Starting at the line below holding "def State.channelMine (s" and stopping at the line holding "producer names (13 R461). -/", print every line exactly, both ends included, and leave the rest out.

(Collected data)
------------------------------

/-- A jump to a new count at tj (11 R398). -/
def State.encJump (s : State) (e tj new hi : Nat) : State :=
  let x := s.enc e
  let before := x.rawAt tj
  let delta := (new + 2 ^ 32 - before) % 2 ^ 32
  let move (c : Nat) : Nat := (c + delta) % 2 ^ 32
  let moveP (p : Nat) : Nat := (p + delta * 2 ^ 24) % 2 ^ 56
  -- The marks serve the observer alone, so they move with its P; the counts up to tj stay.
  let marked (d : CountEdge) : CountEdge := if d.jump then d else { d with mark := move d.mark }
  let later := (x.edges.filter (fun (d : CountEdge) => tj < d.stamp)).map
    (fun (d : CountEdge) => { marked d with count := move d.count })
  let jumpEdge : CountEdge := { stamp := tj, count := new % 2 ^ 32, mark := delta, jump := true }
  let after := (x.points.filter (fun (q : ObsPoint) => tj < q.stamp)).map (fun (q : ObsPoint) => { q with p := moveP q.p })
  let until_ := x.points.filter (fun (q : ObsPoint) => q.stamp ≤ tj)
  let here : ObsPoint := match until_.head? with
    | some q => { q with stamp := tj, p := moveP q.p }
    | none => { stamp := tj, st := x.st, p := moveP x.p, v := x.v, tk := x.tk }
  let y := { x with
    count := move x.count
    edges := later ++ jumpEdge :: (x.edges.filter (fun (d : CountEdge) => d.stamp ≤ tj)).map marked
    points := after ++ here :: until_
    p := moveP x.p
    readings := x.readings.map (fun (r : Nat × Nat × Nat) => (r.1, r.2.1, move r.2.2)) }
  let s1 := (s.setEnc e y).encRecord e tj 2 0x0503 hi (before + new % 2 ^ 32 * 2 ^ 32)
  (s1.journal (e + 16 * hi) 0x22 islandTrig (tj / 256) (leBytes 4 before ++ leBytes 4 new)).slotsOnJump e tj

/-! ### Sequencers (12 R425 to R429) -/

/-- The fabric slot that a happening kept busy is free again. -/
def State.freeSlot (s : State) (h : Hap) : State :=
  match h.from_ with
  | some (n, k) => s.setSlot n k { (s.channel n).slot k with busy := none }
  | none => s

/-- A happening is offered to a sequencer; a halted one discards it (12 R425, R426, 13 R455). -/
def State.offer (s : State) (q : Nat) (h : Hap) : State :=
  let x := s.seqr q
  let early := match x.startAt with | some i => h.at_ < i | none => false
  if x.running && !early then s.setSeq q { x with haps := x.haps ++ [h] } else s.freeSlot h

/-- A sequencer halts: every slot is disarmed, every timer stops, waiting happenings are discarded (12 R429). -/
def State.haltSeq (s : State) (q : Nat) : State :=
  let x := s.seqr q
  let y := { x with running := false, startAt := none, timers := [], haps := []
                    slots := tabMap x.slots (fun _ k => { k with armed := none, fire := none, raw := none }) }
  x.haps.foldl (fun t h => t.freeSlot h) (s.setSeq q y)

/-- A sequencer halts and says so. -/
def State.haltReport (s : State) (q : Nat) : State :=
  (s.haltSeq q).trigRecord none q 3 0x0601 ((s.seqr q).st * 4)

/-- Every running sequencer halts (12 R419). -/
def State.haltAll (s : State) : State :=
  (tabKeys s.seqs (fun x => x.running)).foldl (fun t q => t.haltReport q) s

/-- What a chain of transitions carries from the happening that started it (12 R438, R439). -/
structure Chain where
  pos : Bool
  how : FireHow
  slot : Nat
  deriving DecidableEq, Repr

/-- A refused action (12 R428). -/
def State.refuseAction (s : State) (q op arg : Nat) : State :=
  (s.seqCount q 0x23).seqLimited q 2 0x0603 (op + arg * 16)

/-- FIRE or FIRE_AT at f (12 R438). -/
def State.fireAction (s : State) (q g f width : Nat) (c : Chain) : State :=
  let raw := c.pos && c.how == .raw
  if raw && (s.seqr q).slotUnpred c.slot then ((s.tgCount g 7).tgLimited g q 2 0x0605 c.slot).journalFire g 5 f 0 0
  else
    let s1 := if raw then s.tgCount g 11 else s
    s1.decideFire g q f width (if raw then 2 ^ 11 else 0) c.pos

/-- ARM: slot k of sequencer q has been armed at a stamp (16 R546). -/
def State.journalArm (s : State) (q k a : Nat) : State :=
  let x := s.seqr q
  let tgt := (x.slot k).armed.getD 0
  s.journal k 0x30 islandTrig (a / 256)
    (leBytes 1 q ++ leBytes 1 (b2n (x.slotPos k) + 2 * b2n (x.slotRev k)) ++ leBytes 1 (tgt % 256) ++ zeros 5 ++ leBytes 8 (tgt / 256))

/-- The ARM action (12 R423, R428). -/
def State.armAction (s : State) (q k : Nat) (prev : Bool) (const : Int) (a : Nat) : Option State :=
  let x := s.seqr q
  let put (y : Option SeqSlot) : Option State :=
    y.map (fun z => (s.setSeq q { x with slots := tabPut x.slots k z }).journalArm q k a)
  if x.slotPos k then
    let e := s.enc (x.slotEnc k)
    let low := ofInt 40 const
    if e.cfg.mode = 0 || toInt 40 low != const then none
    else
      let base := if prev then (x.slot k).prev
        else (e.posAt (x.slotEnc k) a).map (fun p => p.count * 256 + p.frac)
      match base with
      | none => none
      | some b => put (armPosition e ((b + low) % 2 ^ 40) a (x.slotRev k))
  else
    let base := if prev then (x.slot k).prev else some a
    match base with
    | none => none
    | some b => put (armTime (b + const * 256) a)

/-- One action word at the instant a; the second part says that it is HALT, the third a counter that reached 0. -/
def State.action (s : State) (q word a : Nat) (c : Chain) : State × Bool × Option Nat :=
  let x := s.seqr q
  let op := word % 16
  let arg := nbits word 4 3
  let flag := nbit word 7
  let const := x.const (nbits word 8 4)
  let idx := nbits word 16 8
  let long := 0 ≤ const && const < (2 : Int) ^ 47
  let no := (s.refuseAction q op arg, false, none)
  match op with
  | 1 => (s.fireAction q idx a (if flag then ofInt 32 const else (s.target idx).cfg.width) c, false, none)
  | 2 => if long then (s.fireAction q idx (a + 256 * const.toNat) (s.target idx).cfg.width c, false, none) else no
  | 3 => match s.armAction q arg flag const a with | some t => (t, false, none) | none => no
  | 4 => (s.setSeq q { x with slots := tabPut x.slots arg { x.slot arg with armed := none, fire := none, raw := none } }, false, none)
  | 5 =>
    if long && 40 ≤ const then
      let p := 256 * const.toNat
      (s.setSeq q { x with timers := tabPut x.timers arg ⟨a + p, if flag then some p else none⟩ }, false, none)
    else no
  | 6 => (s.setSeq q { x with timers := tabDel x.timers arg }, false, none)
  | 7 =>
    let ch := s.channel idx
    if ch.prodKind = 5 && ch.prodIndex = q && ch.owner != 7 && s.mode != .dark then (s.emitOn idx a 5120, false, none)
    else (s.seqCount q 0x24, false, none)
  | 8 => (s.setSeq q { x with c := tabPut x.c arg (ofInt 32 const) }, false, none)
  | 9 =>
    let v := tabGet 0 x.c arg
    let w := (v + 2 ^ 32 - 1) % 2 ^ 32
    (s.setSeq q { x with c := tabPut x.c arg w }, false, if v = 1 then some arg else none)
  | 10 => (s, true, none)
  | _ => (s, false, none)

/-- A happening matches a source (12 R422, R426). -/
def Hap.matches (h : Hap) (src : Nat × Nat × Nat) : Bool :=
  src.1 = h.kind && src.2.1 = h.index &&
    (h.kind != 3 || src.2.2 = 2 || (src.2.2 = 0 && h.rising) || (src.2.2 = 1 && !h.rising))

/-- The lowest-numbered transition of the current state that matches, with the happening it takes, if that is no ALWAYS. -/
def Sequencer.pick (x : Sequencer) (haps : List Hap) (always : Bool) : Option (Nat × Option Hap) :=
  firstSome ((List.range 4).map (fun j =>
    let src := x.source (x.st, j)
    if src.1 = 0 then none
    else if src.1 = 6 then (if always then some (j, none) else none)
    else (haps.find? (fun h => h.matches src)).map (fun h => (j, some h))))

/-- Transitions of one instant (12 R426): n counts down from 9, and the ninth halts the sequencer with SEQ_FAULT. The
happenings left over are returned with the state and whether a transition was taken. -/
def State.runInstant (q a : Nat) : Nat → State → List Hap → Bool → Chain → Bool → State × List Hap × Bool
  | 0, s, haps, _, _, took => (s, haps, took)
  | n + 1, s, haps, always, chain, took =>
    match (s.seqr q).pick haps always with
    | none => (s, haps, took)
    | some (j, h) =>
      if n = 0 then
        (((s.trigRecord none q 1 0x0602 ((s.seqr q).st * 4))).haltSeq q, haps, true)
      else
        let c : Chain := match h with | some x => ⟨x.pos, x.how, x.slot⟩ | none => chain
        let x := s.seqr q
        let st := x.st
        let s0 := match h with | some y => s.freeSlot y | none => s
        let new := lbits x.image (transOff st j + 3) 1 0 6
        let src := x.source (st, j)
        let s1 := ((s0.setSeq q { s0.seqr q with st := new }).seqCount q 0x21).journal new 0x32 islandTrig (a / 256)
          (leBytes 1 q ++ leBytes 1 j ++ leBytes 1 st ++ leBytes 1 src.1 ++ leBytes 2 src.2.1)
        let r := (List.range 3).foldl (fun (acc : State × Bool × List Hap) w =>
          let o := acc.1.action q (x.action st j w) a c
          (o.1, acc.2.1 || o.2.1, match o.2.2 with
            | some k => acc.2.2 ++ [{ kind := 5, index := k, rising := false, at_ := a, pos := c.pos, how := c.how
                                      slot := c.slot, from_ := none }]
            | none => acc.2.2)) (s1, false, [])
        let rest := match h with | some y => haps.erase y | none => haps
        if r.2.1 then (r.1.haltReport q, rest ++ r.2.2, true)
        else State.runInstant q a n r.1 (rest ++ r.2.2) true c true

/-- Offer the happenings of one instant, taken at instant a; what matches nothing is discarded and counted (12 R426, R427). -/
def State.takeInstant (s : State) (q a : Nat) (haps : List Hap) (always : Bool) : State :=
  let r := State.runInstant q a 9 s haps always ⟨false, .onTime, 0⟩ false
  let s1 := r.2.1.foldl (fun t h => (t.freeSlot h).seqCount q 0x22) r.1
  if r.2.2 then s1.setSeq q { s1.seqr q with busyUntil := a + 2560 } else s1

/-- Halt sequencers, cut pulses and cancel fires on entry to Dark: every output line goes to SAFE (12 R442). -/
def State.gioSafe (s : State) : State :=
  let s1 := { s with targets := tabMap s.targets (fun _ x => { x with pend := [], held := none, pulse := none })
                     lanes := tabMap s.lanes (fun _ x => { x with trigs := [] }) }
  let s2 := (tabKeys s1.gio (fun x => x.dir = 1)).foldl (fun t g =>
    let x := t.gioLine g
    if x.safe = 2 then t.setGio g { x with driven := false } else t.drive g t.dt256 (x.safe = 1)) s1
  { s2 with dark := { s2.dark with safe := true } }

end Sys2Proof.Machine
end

------------------------------

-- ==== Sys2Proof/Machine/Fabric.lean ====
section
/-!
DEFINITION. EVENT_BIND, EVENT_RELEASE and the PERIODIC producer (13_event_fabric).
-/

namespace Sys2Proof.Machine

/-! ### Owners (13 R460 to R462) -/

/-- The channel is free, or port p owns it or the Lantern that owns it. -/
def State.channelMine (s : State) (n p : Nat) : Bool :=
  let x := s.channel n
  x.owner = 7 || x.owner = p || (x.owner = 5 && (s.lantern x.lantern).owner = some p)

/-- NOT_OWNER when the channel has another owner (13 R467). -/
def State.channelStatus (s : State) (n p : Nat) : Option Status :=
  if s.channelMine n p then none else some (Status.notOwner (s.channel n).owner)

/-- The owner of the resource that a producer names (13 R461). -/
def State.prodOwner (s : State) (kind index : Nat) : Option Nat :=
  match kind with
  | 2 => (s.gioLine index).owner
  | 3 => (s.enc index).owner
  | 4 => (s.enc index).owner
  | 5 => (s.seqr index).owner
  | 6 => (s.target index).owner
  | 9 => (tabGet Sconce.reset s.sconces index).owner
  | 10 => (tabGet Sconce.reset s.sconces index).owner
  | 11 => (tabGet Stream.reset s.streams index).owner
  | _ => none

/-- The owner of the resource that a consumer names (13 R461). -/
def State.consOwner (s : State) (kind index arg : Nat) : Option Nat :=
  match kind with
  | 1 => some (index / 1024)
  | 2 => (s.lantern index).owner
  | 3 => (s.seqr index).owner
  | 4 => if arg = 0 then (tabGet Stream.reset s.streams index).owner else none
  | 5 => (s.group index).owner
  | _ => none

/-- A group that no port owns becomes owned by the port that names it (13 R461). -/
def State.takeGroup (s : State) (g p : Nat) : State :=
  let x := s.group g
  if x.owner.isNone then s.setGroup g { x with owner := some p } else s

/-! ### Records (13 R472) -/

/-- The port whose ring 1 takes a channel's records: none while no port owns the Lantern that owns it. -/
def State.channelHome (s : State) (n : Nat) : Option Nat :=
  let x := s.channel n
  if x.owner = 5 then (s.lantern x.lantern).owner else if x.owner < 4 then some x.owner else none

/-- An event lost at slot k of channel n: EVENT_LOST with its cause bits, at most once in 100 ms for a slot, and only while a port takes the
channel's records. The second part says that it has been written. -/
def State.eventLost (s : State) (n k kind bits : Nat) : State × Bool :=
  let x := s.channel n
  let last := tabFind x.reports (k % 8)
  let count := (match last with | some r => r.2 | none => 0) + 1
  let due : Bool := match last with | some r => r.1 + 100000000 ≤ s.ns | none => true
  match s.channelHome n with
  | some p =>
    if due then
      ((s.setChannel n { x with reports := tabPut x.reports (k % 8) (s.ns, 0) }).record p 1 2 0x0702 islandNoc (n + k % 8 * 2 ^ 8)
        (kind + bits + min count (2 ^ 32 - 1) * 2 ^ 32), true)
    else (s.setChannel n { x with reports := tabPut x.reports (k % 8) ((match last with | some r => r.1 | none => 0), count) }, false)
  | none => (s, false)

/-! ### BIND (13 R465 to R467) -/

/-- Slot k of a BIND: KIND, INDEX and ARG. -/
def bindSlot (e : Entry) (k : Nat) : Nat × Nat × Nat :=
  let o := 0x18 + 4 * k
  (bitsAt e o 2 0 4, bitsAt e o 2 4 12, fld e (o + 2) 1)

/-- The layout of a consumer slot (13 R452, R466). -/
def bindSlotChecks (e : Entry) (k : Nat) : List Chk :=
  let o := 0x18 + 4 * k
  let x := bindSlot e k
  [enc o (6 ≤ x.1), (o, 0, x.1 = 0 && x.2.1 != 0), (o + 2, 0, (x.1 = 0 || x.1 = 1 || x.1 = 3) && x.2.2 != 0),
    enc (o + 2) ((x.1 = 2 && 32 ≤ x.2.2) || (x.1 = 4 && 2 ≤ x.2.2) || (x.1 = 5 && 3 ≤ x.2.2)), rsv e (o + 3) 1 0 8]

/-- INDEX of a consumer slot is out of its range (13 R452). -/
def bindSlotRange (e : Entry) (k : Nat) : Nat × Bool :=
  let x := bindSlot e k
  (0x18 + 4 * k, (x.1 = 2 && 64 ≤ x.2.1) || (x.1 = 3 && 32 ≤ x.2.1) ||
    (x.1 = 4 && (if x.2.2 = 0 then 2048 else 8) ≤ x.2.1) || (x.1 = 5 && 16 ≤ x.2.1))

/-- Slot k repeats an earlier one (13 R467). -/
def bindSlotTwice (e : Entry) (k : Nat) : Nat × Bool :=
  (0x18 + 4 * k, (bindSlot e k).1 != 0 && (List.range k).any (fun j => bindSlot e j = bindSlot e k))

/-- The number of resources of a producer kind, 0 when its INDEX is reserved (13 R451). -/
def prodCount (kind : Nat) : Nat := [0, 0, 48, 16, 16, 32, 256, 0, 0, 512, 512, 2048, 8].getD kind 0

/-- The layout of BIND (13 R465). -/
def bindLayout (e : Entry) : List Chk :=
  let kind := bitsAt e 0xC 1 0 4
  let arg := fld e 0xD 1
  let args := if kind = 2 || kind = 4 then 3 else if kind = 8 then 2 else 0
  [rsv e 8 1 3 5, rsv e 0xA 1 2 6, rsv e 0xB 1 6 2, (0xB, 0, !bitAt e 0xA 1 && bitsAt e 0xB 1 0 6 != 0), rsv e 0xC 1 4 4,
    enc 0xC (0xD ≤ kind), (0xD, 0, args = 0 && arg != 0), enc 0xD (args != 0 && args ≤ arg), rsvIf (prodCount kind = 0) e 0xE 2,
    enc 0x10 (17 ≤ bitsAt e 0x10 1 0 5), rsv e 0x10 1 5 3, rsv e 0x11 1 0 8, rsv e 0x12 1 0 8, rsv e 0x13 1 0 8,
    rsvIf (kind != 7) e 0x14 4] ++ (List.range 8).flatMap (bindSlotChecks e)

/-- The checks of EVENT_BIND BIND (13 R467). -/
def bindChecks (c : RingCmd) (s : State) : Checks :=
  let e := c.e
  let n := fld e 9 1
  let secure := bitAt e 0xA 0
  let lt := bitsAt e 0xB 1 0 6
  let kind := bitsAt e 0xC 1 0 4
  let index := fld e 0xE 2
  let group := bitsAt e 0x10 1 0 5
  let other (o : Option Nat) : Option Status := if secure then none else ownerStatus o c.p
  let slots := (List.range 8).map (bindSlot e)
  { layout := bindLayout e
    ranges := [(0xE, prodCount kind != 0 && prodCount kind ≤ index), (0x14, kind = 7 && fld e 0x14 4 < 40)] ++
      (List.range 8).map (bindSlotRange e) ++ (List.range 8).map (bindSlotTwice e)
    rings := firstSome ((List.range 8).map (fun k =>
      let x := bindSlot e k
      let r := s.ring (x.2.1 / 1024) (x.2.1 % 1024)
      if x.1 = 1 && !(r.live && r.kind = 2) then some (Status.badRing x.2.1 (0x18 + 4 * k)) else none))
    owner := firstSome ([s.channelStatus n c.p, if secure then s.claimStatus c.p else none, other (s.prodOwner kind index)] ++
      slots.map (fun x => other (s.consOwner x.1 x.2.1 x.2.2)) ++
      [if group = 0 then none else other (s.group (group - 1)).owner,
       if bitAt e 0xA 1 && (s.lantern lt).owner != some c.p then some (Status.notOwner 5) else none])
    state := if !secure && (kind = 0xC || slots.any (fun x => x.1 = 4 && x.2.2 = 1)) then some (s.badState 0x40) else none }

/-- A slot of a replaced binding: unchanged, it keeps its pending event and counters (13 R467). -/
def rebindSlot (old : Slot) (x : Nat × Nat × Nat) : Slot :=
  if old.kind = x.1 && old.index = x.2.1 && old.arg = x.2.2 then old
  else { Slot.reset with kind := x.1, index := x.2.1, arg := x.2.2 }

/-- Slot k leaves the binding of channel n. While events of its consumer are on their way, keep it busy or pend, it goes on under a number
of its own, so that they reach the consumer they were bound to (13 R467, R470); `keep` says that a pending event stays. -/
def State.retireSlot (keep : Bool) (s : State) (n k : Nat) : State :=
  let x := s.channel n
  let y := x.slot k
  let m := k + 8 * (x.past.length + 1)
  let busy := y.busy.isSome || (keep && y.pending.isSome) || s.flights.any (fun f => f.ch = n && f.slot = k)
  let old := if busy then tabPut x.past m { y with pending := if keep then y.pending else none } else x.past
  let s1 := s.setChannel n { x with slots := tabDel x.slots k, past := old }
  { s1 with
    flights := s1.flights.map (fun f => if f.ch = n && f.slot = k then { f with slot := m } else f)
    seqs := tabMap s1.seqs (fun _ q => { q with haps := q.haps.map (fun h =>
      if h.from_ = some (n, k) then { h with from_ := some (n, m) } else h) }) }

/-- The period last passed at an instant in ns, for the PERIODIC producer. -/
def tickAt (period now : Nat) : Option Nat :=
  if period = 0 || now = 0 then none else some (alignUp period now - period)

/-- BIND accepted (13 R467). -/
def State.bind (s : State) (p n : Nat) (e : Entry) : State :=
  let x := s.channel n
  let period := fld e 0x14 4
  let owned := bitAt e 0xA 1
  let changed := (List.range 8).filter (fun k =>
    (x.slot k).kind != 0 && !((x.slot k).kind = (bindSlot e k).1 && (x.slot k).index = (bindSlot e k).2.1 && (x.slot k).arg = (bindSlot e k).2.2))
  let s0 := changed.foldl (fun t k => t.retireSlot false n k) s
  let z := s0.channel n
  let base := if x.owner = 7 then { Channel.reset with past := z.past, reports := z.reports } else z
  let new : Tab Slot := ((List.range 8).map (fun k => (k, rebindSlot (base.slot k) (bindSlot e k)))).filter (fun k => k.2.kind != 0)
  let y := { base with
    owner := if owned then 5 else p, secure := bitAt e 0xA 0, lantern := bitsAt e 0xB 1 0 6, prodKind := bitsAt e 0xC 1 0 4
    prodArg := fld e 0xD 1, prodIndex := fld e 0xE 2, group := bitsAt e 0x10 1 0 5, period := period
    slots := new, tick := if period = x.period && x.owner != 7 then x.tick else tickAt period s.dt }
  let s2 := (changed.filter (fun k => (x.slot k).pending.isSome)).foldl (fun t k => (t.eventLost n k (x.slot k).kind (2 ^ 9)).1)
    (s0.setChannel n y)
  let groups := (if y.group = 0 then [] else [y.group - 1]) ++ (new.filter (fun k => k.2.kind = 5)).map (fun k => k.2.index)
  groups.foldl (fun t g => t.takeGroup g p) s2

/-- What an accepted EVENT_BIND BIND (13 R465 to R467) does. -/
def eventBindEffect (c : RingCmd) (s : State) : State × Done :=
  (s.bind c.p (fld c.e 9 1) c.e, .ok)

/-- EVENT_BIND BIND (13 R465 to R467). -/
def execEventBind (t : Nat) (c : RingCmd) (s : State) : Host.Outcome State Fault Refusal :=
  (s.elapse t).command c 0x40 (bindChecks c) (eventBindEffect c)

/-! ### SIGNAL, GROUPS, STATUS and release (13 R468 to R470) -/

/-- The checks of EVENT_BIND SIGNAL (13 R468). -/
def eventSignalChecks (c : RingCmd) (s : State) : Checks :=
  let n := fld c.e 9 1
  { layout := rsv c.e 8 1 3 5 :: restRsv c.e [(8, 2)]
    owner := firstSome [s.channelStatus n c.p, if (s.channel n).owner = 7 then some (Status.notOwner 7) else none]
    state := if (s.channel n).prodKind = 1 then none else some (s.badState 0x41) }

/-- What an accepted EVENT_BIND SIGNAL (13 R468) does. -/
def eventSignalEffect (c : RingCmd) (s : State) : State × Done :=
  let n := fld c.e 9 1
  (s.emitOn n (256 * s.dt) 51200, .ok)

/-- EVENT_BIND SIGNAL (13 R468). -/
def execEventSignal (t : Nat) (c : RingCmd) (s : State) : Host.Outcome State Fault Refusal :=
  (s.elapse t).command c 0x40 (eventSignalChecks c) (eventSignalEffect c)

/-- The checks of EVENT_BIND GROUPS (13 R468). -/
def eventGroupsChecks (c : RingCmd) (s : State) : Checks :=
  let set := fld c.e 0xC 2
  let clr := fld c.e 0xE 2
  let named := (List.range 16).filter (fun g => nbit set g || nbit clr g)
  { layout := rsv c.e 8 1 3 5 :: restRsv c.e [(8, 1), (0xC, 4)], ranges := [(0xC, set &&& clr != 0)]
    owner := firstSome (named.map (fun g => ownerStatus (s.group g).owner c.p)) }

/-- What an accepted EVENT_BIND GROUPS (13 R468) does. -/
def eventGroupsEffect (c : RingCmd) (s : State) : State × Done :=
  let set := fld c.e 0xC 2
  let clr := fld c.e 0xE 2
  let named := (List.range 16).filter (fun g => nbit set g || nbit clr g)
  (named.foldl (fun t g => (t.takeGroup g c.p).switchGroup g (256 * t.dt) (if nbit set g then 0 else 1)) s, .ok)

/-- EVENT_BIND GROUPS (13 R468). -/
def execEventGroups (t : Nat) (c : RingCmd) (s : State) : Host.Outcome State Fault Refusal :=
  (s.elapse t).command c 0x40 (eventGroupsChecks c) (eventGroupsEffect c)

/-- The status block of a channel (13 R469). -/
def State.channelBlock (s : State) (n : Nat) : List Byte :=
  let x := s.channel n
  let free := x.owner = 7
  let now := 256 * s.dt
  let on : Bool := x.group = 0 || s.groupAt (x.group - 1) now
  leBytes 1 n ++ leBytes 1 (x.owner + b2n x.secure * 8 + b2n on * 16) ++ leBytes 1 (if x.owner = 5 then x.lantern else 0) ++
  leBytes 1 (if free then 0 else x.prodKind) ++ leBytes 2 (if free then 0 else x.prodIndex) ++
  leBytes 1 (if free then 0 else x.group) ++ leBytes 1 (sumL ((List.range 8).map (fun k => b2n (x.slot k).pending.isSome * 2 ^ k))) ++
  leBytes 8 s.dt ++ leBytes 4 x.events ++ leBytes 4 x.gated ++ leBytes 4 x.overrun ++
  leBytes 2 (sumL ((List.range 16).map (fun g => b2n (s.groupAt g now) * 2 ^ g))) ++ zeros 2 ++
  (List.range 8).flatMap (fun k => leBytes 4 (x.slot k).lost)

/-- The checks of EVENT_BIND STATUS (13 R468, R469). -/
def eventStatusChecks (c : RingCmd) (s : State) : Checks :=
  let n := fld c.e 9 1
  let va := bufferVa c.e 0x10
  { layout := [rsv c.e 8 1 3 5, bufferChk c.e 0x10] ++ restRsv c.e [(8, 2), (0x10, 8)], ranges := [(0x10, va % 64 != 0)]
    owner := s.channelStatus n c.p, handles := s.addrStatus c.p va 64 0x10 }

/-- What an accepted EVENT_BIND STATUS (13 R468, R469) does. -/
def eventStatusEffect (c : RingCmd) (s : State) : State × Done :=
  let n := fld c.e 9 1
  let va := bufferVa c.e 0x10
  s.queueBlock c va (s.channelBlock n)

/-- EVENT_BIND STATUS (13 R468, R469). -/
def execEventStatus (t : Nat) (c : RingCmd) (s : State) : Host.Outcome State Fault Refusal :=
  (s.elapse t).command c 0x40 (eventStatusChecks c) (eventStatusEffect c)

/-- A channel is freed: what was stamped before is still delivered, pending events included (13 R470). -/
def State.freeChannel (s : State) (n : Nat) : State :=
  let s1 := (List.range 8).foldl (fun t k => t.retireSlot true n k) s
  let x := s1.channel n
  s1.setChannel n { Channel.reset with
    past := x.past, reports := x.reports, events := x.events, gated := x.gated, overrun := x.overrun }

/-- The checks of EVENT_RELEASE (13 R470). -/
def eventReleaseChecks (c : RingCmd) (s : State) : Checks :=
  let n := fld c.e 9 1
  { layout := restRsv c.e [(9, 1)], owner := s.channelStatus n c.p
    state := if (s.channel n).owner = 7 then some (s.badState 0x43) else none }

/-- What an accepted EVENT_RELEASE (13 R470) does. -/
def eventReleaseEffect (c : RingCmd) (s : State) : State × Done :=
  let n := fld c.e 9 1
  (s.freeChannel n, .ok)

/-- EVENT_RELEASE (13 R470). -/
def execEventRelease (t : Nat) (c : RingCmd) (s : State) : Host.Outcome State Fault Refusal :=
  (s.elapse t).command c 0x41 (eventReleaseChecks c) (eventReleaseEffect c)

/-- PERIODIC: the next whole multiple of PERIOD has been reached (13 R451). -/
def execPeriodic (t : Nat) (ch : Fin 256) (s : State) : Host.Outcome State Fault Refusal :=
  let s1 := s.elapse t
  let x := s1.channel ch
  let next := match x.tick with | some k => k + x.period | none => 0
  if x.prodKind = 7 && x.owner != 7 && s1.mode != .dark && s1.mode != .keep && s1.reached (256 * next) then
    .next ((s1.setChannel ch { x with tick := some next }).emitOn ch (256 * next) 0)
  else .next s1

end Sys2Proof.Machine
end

------------------------------

> **Response**:
def State.channelMine (s : State) (n p : Nat) : Bool :=
  let x := s.channel n
  x.owner = 7 || x.owner = p || (x.owner = 5 && (s.lantern x.lantern).owner = some p)

/-- NOT_OWNER when the channel has another owner (13 R467). -/
def State.channelStatus (s : State) (n p : Nat) : Option Status :=
  if s.channelMine n p then none else some (Status.notOwner (s.channel n).owner)

/-- The owner of the resource that a producer names (13 R461). -/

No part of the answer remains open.